Despite the fact that everything seems to be running by the books, the brothel still has its problems with the police. "Our girls all have visas, but the police always end up finding something they don't like," Diandra told us. "First, the room prices are too high, then they call us out on girls approaching clients, which is illegal because it's considered soliciting."

After we'd been given the full run-down, we asked to chat with some of the girls. Diandra took us through to the VIP lounge, where we were told to choose any one of the girls on offer. The first girl we spoke to was Paola, a 27-year-old Romanian who'd previously worked in Spain but had been living in Switzerland for the last couple of years. She didn't appear to have any reservations about her line of work, because "a job is a job and I do it for the money."

Paola does everything—"everything everything"—in her very pink, pungently-scented, IKEA-heavy room: pisses on people, licks feet, sodomizes men, and dresses up in costumes. Once she even dressed up in a dog costume, which makes me kind of worried for the majority of dogs wherever that particular client calls home. Many of her customers are married Italian men, but she claims she'd never set foot in Italy because streetwalkers there are “garbage, they never wash and they do it in cars.”
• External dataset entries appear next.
-- ==== Sys2Proof/Machine/UartCommands.lean ====
section
/-! DEFINITION. The UART family (40_uart): InitBody, WaitTx, SendBody, and the commands INIT, TXRDY, SENDLINE. -/

namespace Sys2Proof.Machine

/-! ### InitBody (R103) -/

/-- The access at each point of InitBody (40_uart R103). -/
def initAccess (p : InitPt) (s : State) : Option Access :=
  match p with
  | .ier => some (.portWrite .intEnable s.params.ierOff)
  | .lcrDlab => some (.portWrite .lineControl s.params.lcrDlab)
  | .dll => some (.portWrite .data (divisorLow s.params))
  | .dlm => some (.portWrite .intEnable (divisorHigh s.params))
  | .lcr8n1 => some (.portWrite .lineControl s.params.lcr8n1)
  | .fcr => some (.portWrite .fifoControl s.params.fcrInit)
  | .mcrNormal => some (.portWrite .modemControl s.params.mcrNormal)
  | .mcrLoop => some (.portWrite .modemControl s.params.mcrLoop)
  | .thr => some (.portWrite .data s.params.testByte)
  | .rbr => some (.portRead .data)
  | .mcrFinal => some (.portWrite .modemControl s.params.mcrFinal)

/-- What follows each access of InitBody (40_uart R103): the next one; after the readback, failure "without disabling
loopback" unless all eight bits match; success after step 9. -/
def initAfter (p : InitPt) (v : Byte) (s : State) : State × Flow InitPt Bool :=
  match p with
  | .ier => (s, .goto .lcrDlab)
  | .lcrDlab => (s, .goto .dll)
  | .dll => (s, .goto .dlm)
  | .dlm => (s, .goto .lcr8n1)
  | .lcr8n1 => (s, .goto .fcr)
  | .fcr => (s, .goto .mcrNormal)
  | .mcrNormal => (s, .goto .mcrLoop)
  | .mcrLoop => (s, .goto .thr)
  | .thr => (s, .goto .rbr)
  | .rbr => if echoMatches s.params v then (s, .goto .mcrFinal) else (s, .ended false)
  | .mcrFinal => (s, .ended true)

/-! ### WaitTx and SendBody (R104, R105) -/

/-- The access at each point of SendBody (40_uart R104, R105). -/
def sendAccess (src : TextSrc) (p : SendPt) (s : State) : Option Access :=
  match p with
  | .poll _ => some (.portRead .lineStatus)
  | .read i => textAccess src i
  | .write _ b => some (.portWrite .data b)
  | .pollCr => some (.portRead .lineStatus)
  | .writeCr => some (.portWrite .data s.params.carriageReturn)
  | .pollLf => some (.portRead .lineStatus)
  | .writeLf => some (.portWrite .data s.params.lineFeed)

/-- The head of SendBody's loop: byte i while i < n, then CR LF (40_uart R105). -/
def sendLoop (n i : Nat) (s : State) : State × Flow SendPt Unit :=
  if i < n then (s, .goto (.poll i)) else (s, .goto .pollCr)

/-- TextByte of SendBody, after the poll of its byte (40_uart R105, D26). -/
def sendText (src : TextSrc) (i : Nat) (s : State) : State × Flow SendPt Unit :=
  match textStep s.params src i with
  | .raised c => (s, .raised c)
  | .bus _ => (s, .goto (.read i))
  | .rom b => (s, .goto (.write i b))

/-- What follows each access of SendBody: WaitTx repeats its read until THRE, with no bound (40_uart R104, 70_reset
R214). -/
def sendAfter (src : TextSrc) (n : Nat) (p : SendPt) (v : Byte) (s : State) : State × Flow SendPt Unit :=
  match p with
  | .poll i => if threSet s.params v then sendText src i s else (s, .goto (.poll i))
  | .read i => (s, .goto (.write i v))
  | .write i _ => sendLoop n (i + 1) s
  | .pollCr => if threSet s.params v then (s, .goto .writeCr) else (s, .goto .pollCr)
  | .writeCr => (s, .goto .pollLf)
  | .pollLf => if threSet s.params v then (s, .goto .writeLf) else (s, .goto .pollLf)
  | .writeLf => (s, .ended ())

/-! ### The commands -/

/-- After InitBody, INIT records its result and ends: the self-test failure is a result, not a fault (40_uart R100,
60_exceptions R181). -/
def initLand (r : State × Flow InitPt Bool) : State :=
  land .init (fun ok t => (t.setInitOk ok).finish) r

/-- INIT (40_uart R100). -/
def execInit (s : State) : Host.Outcome State Fault Refusal :=
  match s.seq with
  | .empty => runAccess initAccess initAfter initLand .ier s
  | .init p => runAccess initAccess initAfter initLand p s
  | _ => .fault .seqMismatch

/-- TXRDY's one access (40_uart R101). -/
def txrdyAccess (_ : Unit) (_ : State) : Option Access := some (.portRead .lineStatus)

/-- TXRDY's result (40_uart R101). -/
def txrdyAfter (_ : Unit) (v : Byte) (s : State) : State × Flow Unit Unit :=
  (s.setTxrdy (threSet s.params v), .ended ())

/-- TXRDY ends with its one access. -/
def txrdyLand (r : State × Flow Unit Unit) : State := land (fun _ => .empty) (fun _ t => t.finish) r

/-- TXRDY (40_uart R101). -/
def execTxrdy (s : State) : Host.Outcome State Fault Refusal :=
  match s.seq with
  | .empty => runAccess txrdyAccess txrdyAfter txrdyLand () s
  | _ => .fault .seqMismatch

/-- SENDLINE's place in SEQ and its end. -/
def sendlineLand (r : State × Flow SendPt Unit) : State := land .sendline (fun _ t => t.finish) r

/-- SENDLINE (40_uart R102): SendBody(Mem(PTR), LEN). -/
def execSendline (s : State) : Host.Outcome State Fault Refusal :=
  match s.seq with
  | .empty =>
    runStart (sendAccess (ptrText s)) (sendAfter (ptrText s) (lenCount s)) sendlineLand (sendLoop (lenCount s) 0 s)
  | .sendline p => runAccess (sendAccess (ptrText s)) (sendAfter (ptrText s) (lenCount s)) sendlineLand p s
  | _ => .fault .seqMismatch

end Sys2Proof.Machine
end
Sauntering back down to the lounge, we bumped into Sofia, a 26-year-old Romanian who did a seductive little spin on her heels and led us up to a room on the second floor. Sofia has lived in Switzerland for the past five years and doesn't seem eager to leave. "Oceano is the best!" she tells us. Sofia speaks seven languages, has a degree in economics, and got a job waiting tables when she finished her studies. Then she realized that waiting tables wasn't for her and decided to move to the nation of pen knives and gruyere to sell her body for cash.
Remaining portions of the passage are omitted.